[Problem]
Please output the section of the listing below that opens with the line containing "theorem setPair4_inputs (p" and closes with the line containing "theorem wrPair4_ireg (p", exactly and with nothing else.

[Dataset excerpts]

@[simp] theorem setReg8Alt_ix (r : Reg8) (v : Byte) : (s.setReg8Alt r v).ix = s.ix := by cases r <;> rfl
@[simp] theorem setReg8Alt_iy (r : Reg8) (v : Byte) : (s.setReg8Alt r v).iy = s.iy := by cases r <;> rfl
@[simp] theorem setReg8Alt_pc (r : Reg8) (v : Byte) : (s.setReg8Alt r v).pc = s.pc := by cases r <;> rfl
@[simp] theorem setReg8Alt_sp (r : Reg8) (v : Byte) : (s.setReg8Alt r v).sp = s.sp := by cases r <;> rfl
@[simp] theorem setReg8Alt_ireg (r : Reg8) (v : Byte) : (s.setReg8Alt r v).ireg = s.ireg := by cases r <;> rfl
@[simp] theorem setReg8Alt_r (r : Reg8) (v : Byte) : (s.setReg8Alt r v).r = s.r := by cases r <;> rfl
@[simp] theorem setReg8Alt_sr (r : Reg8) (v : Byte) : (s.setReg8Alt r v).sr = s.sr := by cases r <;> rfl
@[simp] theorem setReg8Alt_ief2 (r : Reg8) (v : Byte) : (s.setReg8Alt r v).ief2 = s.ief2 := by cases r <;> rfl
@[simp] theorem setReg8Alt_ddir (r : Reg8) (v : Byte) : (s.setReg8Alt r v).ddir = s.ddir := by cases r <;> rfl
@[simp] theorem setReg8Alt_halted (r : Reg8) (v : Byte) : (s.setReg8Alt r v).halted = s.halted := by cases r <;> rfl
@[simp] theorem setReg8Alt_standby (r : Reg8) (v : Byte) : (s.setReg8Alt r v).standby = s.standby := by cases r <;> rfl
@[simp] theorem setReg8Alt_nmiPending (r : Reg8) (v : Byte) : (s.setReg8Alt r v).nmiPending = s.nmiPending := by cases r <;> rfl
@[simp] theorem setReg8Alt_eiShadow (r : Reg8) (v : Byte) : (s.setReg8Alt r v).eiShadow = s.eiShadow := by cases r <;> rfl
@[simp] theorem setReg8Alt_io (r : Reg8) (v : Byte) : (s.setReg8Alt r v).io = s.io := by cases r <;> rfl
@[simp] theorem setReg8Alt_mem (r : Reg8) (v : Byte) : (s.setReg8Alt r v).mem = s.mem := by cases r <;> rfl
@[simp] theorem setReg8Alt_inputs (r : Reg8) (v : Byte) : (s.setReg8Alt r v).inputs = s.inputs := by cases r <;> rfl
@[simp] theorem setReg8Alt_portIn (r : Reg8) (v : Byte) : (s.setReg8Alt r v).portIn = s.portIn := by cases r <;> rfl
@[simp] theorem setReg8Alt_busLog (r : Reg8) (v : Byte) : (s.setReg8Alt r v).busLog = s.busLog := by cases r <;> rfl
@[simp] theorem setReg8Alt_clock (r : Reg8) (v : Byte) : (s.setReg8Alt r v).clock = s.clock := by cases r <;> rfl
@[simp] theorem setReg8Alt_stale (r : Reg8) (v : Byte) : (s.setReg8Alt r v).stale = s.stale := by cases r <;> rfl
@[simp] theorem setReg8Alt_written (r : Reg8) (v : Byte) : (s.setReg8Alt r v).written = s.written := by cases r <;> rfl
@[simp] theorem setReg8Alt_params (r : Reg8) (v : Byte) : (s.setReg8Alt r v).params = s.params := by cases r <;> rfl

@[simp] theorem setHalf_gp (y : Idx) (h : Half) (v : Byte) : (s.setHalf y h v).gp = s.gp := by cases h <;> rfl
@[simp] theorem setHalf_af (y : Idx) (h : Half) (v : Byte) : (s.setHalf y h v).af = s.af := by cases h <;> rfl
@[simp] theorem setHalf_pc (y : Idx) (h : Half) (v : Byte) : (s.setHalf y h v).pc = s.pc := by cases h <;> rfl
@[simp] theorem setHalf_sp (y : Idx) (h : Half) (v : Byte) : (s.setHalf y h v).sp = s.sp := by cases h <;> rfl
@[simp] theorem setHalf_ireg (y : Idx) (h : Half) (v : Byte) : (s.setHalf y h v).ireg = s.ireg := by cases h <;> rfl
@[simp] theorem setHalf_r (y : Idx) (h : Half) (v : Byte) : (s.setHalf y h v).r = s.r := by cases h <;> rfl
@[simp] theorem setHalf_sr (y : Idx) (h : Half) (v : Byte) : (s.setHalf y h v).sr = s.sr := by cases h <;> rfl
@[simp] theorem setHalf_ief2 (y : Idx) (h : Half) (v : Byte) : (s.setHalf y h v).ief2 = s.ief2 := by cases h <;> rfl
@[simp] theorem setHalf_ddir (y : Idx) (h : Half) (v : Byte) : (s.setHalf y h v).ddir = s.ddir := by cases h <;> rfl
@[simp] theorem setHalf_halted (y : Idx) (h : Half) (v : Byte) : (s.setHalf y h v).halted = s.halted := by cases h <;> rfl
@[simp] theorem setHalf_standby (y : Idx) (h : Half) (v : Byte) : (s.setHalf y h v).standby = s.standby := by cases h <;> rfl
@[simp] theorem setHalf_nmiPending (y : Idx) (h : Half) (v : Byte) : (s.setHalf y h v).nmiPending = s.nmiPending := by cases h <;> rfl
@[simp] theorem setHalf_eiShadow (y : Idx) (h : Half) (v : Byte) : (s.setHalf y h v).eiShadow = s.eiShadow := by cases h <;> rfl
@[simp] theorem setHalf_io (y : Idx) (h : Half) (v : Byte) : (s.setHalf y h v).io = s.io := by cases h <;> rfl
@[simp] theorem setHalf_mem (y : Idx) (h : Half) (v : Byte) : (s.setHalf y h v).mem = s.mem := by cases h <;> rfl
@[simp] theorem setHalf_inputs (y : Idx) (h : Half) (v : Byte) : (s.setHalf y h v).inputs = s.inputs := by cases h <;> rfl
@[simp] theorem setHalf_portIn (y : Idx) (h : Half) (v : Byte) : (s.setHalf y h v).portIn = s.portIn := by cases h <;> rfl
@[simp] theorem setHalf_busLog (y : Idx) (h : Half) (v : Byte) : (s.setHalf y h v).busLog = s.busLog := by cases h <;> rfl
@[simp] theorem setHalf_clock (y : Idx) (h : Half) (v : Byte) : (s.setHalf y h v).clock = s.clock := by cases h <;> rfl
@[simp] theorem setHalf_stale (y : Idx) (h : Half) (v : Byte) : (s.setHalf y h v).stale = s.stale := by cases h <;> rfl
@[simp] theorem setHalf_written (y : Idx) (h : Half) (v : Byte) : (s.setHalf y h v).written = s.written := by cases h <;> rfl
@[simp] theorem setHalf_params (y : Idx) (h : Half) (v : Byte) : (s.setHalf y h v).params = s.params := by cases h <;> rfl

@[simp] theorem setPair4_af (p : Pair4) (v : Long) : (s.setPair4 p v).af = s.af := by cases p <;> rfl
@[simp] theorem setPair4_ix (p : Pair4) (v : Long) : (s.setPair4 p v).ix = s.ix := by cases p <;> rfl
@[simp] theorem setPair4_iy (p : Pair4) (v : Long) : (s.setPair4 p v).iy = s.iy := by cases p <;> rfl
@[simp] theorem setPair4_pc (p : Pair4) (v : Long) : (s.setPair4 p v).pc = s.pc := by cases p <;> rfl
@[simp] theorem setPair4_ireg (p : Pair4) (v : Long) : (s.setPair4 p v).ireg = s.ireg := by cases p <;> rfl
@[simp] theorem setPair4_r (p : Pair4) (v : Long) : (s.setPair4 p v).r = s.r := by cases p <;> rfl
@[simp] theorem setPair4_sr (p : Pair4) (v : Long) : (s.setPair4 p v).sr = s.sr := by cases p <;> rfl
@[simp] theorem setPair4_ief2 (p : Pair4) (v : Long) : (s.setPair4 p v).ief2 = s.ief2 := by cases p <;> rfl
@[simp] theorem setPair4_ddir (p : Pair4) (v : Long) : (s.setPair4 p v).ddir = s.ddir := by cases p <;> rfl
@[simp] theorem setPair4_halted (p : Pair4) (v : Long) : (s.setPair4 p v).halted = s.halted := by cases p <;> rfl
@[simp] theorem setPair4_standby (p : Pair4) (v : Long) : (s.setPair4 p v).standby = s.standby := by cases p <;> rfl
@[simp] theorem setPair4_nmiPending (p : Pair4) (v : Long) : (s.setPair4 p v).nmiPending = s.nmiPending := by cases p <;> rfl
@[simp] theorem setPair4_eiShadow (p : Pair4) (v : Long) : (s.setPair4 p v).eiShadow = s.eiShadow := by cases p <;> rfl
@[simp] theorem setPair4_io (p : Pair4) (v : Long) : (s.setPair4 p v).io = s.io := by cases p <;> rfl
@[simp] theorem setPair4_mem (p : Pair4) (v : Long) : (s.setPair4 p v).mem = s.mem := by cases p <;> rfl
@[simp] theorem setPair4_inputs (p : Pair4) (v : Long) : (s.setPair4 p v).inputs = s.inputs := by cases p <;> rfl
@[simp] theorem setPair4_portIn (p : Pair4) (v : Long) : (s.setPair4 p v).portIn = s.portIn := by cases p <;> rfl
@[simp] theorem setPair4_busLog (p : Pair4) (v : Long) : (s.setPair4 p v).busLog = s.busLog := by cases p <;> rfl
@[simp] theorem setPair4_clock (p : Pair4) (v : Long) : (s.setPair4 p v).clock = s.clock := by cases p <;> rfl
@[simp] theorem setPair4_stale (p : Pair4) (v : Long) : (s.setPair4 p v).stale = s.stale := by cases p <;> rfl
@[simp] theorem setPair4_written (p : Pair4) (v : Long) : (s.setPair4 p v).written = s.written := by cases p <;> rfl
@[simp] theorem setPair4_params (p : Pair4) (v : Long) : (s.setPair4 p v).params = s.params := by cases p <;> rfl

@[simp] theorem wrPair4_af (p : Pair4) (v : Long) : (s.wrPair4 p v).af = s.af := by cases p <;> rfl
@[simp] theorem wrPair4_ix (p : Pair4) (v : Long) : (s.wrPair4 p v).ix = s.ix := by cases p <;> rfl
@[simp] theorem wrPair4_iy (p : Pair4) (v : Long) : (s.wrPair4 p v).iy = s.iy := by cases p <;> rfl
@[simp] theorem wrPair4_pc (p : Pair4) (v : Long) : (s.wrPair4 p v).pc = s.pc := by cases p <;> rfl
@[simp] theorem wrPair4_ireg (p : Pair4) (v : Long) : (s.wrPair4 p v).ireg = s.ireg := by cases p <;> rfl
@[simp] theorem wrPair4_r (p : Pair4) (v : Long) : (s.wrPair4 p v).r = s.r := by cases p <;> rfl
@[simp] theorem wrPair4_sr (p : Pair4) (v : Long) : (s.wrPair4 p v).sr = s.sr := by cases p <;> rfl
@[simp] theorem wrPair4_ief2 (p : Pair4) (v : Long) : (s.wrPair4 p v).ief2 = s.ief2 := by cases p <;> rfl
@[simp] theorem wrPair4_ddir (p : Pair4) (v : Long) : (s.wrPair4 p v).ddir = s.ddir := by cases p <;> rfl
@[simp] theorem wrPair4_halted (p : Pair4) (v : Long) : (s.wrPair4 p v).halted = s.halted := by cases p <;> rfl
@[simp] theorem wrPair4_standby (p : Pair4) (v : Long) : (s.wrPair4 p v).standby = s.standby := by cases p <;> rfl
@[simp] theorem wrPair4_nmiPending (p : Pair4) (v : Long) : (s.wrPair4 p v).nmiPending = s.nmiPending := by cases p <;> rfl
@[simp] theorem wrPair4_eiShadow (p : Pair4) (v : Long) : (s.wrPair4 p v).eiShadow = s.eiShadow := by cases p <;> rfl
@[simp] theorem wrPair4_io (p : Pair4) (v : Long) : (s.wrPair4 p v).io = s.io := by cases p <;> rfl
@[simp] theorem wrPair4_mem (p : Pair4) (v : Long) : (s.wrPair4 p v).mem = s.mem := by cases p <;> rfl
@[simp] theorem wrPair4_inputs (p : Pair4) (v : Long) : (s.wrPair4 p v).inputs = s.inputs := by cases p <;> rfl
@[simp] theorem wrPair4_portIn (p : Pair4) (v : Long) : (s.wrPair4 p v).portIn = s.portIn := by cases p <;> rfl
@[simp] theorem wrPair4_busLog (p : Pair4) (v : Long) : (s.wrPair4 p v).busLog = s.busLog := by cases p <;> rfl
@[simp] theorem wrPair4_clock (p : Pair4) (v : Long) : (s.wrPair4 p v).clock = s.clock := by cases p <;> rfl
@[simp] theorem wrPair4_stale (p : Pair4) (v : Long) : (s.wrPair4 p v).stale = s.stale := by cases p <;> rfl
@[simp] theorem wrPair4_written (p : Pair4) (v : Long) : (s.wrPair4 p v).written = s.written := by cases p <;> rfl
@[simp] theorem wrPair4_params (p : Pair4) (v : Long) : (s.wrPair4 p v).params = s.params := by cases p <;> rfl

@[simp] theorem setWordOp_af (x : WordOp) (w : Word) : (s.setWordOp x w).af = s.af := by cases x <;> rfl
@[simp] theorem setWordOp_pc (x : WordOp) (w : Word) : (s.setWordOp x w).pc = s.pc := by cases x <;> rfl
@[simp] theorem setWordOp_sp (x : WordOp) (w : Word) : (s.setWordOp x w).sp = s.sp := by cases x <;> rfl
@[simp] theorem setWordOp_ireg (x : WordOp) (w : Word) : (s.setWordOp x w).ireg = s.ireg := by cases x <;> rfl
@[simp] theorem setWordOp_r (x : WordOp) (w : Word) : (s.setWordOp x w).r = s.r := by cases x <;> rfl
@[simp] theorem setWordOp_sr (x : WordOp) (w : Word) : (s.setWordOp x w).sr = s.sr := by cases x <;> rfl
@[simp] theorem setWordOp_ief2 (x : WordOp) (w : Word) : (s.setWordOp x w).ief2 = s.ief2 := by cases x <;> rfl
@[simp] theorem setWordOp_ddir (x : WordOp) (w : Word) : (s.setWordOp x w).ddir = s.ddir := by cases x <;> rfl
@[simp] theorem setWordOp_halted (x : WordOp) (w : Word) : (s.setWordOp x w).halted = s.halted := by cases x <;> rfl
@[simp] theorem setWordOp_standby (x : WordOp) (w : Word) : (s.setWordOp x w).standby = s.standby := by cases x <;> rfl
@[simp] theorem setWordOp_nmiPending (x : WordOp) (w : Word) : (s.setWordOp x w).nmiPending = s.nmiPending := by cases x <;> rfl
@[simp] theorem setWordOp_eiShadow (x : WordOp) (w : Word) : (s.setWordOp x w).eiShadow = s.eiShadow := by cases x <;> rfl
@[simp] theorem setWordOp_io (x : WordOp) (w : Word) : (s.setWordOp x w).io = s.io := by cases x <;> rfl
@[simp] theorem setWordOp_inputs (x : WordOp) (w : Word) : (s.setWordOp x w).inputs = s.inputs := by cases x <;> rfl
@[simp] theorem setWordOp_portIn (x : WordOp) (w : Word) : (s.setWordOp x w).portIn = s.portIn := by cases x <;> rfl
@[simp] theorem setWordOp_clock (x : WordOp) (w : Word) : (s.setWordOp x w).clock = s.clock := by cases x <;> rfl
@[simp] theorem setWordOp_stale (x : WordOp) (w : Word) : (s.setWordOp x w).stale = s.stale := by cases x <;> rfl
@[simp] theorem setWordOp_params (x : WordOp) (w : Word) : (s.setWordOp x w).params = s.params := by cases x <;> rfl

[Your solution]
@[simp] theorem setPair4_inputs (p : Pair4) (v : Long) : (s.setPair4 p v).inputs = s.inputs := by cases p <;> rfl
@[simp] theorem setPair4_portIn (p : Pair4) (v : Long) : (s.setPair4 p v).portIn = s.portIn := by cases p <;> rfl
@[simp] theorem setPair4_busLog (p : Pair4) (v : Long) : (s.setPair4 p v).busLog = s.busLog := by cases p <;> rfl
@[simp] theorem setPair4_clock (p : Pair4) (v : Long) : (s.setPair4 p v).clock = s.clock := by cases p <;> rfl
@[simp] theorem setPair4_stale (p : Pair4) (v : Long) : (s.setPair4 p v).stale = s.stale := by cases p <;> rfl
@[simp] theorem setPair4_written (p : Pair4) (v : Long) : (s.setPair4 p v).written = s.written := by cases p <;> rfl
@[simp] theorem setPair4_params (p : Pair4) (v : Long) : (s.setPair4 p v).params = s.params := by cases p <;> rfl

@[simp] theorem wrPair4_af (p : Pair4) (v : Long) : (s.wrPair4 p v).af = s.af := by cases p <;> rfl
@[simp] theorem wrPair4_ix (p : Pair4) (v : Long) : (s.wrPair4 p v).ix = s.ix := by cases p <;> rfl
@[simp] theorem wrPair4_iy (p : Pair4) (v : Long) : (s.wrPair4 p v).iy = s.iy := by cases p <;> rfl
@[simp] theorem wrPair4_pc (p : Pair4) (v : Long) : (s.wrPair4 p v).pc = s.pc := by cases p <;> rfl
@[simp] theorem wrPair4_ireg (p : Pair4) (v : Long) : (s.wrPair4 p v).ireg = s.ireg := by cases p <;> rfl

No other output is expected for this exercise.